Where did we get lucky?

  • for example: user's error report was exceptionally detailed, incident occurred when the most people were online to assist, etc

How many people were involved in the remediation?

At least 6 SRE for 6 hours.

Links to relevant documentation

Where is the documentation that someone responding to this alert should have (runbook, plus supporting docs). If that documentation does not exist, there should be an action item to create it.

Actionables

Explicit next steps to prevent this from happening again as much as possible, with Phabricator tasks linked for every step.

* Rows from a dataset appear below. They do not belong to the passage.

-- ==== Sys2Proof/Machine/Dispatch.lean ====
section
/-! DEFINITION. One arm for each command: a direct call of its meaning. -/
namespace Sys2Proof.Machine
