-- ==== Sys2Proof/Machine/Step.lean ====
section
/-! DEFINITION. The step: the command at the front of the queue runs with the queue's rest; on an empty queue one
grain tick passes and the events due at it join the queue (notes/assumptions/2.md). -/
namespace Sys2Proof.Machine

/-- One step of the block. -/
def step (s : State) : Host.Outcome State Fault Refusal :=
  match s.pending with
  | c :: rest => exec c { s with pending := rest }
  | [] => .next (idleTick s)

/-- The state with the command a word spells put at the front of its queue; unchanged where it spells none. -/
def State.withFetchWord (s : State) (nbits w : Nat) : State :=
  match decodeTableWord nbits w with
  | some c => { s with pending := c :: s.pending }
  | none => s

end Sys2Proof.Machine
end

NOTE: Please add the #wikimedia-incident Phabricator project to these follow-up tasks and move them to the "follow-up/actionable" column.

  • Rebalance Maps traffic between eqiad and codfw: eqiad is often much hotter than codfw, as it sees all the European load. (TODO: Create task)
    • Making more use of codfw (and ulsfo) in general is desired by the Traffic team; can potentially use Maps as a proving ground for a new geographical DNS mapping.
  • Make a policy decision about whether or not to continue disallowing external sites to embed our maps. If we decide to do so:
    • Probably, begin disallowing cache hits as well as cache misses; it's confusing.
    • Announce this publicly; remove Wikimedia from OSM's list of map tile providers; etc.
  • Perform some capacity planning for Maps. phab:T228497
  • Investigate why Maps overloads when appservers have high latency (or are returning errors)
    • One of the Kartotherian log messages that was prominent in the incident was Bad geojson - unknown type object which seems to correlate with appserver trouble.
  • Attempt to get some more staffing behind Maps?